Data entries
# # # # # # #

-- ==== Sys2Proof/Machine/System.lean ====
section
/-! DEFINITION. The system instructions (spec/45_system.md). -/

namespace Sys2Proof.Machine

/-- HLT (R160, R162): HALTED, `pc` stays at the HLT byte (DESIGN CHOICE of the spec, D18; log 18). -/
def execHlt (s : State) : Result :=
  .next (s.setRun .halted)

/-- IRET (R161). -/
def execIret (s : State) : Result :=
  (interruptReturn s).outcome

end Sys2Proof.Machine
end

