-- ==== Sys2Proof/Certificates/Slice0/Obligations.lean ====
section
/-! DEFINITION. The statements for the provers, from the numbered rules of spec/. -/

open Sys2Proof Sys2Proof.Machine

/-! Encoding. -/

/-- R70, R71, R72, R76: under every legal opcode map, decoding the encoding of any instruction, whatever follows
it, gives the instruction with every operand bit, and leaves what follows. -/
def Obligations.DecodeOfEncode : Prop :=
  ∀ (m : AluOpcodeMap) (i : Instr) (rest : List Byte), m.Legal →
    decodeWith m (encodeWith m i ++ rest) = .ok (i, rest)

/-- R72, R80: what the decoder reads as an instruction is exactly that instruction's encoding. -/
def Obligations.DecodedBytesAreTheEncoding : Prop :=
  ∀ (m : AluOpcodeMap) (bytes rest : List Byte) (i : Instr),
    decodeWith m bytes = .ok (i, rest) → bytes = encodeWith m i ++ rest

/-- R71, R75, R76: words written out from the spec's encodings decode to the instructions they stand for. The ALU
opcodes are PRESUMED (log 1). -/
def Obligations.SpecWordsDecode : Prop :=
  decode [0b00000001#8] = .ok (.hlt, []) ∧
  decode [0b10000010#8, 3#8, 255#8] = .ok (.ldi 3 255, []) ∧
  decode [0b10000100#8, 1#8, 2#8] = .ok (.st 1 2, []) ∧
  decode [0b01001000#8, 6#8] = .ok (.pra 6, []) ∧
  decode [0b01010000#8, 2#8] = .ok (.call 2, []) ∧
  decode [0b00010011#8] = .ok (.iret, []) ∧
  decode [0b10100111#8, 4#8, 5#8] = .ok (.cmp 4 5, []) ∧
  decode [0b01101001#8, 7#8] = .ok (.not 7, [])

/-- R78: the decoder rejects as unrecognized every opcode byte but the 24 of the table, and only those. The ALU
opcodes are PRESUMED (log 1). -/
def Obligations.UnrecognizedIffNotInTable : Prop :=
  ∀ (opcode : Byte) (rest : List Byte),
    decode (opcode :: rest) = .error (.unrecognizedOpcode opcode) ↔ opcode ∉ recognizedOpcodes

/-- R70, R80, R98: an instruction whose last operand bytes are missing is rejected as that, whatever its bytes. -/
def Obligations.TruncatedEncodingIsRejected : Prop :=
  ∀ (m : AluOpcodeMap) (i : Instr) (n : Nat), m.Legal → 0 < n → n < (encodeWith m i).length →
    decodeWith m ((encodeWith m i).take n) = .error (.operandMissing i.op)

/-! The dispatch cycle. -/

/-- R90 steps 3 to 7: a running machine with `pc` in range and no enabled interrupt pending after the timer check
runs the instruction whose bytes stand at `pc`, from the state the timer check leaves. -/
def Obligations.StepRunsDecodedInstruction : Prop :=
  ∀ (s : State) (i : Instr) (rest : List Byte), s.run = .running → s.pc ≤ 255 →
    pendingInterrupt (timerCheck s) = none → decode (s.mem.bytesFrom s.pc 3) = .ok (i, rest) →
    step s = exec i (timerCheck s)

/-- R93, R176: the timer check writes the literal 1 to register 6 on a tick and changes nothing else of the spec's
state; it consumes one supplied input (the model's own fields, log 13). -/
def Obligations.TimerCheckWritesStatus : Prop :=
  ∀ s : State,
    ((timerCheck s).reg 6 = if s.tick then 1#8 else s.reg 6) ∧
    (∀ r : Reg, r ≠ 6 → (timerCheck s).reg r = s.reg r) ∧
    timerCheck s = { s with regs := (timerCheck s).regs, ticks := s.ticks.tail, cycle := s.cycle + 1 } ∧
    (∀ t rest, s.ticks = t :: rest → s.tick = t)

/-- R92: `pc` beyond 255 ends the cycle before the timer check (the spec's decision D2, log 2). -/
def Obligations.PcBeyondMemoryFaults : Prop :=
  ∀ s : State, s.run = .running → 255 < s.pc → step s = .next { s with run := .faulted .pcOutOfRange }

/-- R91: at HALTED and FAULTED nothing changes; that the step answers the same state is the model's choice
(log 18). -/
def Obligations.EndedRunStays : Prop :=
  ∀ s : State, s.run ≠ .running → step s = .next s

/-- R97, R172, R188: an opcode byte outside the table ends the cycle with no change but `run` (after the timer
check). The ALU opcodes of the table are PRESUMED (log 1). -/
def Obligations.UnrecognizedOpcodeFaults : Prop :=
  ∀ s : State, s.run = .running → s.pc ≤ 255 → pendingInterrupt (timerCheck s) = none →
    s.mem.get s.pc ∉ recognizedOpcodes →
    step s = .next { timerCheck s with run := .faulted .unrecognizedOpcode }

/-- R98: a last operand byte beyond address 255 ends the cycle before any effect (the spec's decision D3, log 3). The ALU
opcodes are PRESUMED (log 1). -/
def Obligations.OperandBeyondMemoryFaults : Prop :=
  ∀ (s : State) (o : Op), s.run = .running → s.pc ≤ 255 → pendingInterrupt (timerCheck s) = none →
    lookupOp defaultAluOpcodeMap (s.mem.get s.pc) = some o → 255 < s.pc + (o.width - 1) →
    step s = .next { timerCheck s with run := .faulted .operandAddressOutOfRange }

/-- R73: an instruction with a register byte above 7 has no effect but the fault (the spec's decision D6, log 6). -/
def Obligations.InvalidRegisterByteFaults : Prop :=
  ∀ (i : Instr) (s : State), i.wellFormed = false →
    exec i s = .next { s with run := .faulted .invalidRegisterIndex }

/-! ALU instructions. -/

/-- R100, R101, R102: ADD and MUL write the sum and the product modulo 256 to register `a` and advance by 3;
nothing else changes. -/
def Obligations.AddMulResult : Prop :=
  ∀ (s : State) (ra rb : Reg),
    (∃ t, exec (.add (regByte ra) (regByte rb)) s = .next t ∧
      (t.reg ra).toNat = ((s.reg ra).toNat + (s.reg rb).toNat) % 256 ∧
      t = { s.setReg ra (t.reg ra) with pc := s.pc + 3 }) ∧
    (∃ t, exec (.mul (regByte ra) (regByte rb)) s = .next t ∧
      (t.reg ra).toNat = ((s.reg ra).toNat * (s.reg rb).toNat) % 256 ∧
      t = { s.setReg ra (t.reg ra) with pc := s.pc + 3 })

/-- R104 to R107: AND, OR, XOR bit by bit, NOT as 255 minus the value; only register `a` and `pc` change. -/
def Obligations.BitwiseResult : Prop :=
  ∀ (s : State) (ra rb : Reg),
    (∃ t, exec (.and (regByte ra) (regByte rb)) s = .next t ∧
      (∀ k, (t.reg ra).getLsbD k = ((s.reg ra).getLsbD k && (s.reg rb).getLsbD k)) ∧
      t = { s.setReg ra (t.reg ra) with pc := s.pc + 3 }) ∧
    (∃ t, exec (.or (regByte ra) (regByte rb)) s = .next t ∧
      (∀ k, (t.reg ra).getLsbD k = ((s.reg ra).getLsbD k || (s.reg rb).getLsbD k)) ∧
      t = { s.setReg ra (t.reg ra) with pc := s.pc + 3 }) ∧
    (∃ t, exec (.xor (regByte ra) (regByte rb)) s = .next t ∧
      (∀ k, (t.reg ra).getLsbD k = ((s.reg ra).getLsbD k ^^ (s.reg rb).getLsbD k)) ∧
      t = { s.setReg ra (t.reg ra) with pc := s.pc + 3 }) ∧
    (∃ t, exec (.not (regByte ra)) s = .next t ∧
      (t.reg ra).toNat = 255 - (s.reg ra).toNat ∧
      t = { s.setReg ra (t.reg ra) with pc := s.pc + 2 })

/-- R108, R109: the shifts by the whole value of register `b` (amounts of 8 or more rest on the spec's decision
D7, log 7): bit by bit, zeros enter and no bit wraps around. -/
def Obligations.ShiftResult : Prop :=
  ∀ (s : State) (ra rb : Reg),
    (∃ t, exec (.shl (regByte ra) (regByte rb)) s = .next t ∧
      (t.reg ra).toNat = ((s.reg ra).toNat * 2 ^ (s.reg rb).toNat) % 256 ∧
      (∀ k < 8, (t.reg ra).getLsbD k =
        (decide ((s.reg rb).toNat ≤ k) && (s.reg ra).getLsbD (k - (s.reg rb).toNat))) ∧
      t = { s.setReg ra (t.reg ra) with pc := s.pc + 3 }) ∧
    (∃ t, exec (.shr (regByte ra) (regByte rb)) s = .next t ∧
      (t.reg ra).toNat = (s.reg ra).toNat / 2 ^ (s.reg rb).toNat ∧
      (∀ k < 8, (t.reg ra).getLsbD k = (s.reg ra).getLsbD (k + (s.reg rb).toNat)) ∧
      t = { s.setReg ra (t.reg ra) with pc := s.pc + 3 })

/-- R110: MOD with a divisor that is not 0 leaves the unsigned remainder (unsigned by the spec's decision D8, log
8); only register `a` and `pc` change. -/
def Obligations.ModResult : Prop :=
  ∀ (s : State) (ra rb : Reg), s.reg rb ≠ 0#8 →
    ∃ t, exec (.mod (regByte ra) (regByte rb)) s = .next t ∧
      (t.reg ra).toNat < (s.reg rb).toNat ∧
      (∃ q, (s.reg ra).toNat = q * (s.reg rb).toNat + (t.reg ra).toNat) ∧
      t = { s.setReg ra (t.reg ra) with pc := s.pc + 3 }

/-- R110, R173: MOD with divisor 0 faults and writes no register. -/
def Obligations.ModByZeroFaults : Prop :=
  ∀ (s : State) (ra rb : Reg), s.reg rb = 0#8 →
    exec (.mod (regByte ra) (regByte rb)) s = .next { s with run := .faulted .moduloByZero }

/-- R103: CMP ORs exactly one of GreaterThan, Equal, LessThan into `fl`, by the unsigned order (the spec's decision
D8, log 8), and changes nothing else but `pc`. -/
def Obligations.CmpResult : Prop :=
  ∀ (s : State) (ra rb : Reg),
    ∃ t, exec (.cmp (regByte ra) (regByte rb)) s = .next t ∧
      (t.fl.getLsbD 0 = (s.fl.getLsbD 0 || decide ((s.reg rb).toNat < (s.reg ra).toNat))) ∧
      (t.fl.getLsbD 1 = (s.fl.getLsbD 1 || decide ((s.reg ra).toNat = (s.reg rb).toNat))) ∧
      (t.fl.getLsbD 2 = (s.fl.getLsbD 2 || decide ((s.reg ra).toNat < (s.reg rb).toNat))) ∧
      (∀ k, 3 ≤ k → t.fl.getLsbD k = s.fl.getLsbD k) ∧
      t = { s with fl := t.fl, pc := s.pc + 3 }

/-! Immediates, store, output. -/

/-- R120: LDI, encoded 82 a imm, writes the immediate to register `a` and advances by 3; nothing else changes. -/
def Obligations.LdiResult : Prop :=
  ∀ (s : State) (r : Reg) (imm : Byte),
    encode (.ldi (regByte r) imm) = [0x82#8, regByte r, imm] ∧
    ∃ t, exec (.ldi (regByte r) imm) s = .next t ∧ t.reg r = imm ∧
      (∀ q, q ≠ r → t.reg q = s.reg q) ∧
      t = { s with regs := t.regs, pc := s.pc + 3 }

# # # # # # #

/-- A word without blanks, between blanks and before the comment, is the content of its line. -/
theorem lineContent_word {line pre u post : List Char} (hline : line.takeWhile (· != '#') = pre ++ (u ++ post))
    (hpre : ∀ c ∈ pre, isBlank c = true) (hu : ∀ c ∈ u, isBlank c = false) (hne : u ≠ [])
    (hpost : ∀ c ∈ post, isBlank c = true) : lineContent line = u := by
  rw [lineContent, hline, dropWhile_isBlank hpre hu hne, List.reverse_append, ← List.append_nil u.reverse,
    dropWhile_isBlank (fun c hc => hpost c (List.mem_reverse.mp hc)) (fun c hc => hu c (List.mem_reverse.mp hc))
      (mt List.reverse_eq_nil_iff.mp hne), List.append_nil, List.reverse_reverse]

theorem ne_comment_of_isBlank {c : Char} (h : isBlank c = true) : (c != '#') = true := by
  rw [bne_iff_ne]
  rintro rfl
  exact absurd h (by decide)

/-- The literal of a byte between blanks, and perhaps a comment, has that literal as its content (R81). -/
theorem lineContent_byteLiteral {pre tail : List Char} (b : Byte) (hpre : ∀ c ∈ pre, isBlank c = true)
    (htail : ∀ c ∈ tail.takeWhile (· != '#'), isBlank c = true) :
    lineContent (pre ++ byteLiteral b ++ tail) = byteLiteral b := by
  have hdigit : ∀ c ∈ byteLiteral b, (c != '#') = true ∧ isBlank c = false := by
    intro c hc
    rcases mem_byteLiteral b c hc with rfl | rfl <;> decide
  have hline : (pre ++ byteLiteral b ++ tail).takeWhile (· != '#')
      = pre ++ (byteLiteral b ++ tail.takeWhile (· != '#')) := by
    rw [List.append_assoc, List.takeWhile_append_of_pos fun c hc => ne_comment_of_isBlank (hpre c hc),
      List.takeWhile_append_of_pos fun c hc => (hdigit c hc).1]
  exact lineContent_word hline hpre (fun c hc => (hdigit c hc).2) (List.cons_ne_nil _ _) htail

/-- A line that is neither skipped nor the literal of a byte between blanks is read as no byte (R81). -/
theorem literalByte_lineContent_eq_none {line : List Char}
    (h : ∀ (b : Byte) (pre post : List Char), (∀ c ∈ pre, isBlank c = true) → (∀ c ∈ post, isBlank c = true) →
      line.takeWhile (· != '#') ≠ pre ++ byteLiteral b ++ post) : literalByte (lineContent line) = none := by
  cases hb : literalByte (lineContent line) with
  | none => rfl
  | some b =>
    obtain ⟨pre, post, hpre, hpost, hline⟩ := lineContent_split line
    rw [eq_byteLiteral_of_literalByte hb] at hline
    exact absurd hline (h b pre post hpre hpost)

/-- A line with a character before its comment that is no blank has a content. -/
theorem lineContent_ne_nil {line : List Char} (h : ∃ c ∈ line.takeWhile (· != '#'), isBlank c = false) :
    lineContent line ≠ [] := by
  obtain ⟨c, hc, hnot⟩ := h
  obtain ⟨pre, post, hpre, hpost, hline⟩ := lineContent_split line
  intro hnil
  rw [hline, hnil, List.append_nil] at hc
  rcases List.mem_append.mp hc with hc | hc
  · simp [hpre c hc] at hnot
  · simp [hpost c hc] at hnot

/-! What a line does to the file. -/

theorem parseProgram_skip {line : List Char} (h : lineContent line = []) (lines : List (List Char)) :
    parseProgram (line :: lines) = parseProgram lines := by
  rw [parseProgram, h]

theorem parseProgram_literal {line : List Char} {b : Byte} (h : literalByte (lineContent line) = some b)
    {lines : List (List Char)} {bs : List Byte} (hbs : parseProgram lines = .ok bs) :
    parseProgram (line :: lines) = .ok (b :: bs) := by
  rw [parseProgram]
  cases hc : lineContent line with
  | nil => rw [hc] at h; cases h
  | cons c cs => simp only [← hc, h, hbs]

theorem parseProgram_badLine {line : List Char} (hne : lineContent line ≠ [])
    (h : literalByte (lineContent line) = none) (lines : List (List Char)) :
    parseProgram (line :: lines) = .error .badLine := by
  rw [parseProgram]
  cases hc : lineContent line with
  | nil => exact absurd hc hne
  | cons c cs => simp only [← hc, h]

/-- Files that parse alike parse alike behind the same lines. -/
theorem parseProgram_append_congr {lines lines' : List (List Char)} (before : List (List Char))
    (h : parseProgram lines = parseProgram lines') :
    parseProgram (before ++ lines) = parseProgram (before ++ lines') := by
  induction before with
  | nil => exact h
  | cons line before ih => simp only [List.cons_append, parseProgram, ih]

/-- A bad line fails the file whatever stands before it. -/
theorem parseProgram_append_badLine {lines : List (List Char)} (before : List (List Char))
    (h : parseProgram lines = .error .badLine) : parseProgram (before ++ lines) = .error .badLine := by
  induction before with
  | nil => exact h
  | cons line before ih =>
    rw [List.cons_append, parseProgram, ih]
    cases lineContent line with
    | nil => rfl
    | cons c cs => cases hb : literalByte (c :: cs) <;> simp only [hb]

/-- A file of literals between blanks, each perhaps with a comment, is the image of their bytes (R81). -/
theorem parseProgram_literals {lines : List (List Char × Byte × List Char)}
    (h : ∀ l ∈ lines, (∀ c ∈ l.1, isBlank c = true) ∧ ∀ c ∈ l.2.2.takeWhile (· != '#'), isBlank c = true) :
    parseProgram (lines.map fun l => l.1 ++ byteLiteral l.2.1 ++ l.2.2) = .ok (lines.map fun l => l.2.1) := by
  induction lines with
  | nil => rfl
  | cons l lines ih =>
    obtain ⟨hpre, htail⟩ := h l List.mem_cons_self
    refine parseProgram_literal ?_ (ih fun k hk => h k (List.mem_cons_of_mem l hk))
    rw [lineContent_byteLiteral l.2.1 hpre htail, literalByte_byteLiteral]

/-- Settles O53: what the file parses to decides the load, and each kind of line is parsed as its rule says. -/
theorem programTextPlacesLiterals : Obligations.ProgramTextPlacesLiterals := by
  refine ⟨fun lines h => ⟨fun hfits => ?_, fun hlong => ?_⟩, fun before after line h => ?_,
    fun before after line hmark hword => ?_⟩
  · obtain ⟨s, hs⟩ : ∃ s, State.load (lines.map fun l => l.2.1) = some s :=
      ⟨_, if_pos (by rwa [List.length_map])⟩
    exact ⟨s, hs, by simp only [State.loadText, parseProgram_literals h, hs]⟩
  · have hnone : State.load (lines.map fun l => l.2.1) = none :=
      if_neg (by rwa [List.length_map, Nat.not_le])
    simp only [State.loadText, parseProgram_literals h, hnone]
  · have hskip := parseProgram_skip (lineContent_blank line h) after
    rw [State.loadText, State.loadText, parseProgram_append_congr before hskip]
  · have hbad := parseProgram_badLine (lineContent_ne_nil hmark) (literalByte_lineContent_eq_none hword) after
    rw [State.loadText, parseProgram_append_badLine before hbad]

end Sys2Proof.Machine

# # # # # # #

▶ **About this exercise**:
All that belongs in your answer is the stretch of entries above from the line with "fun before after line hmark hword => ?_⟩" through the line with "exact ⟨s, hs, by", printed exactly.

▶ **Response below**:
    fun before after line hmark hword => ?_⟩
  · obtain ⟨s, hs⟩ : ∃ s, State.load (lines.map fun l => l.2.1) = some s :=
      ⟨_, if_pos (by rwa [List.length_map])⟩
    exact ⟨s, hs, by simp only [State.loadText, parseProgram_literals h, hs]⟩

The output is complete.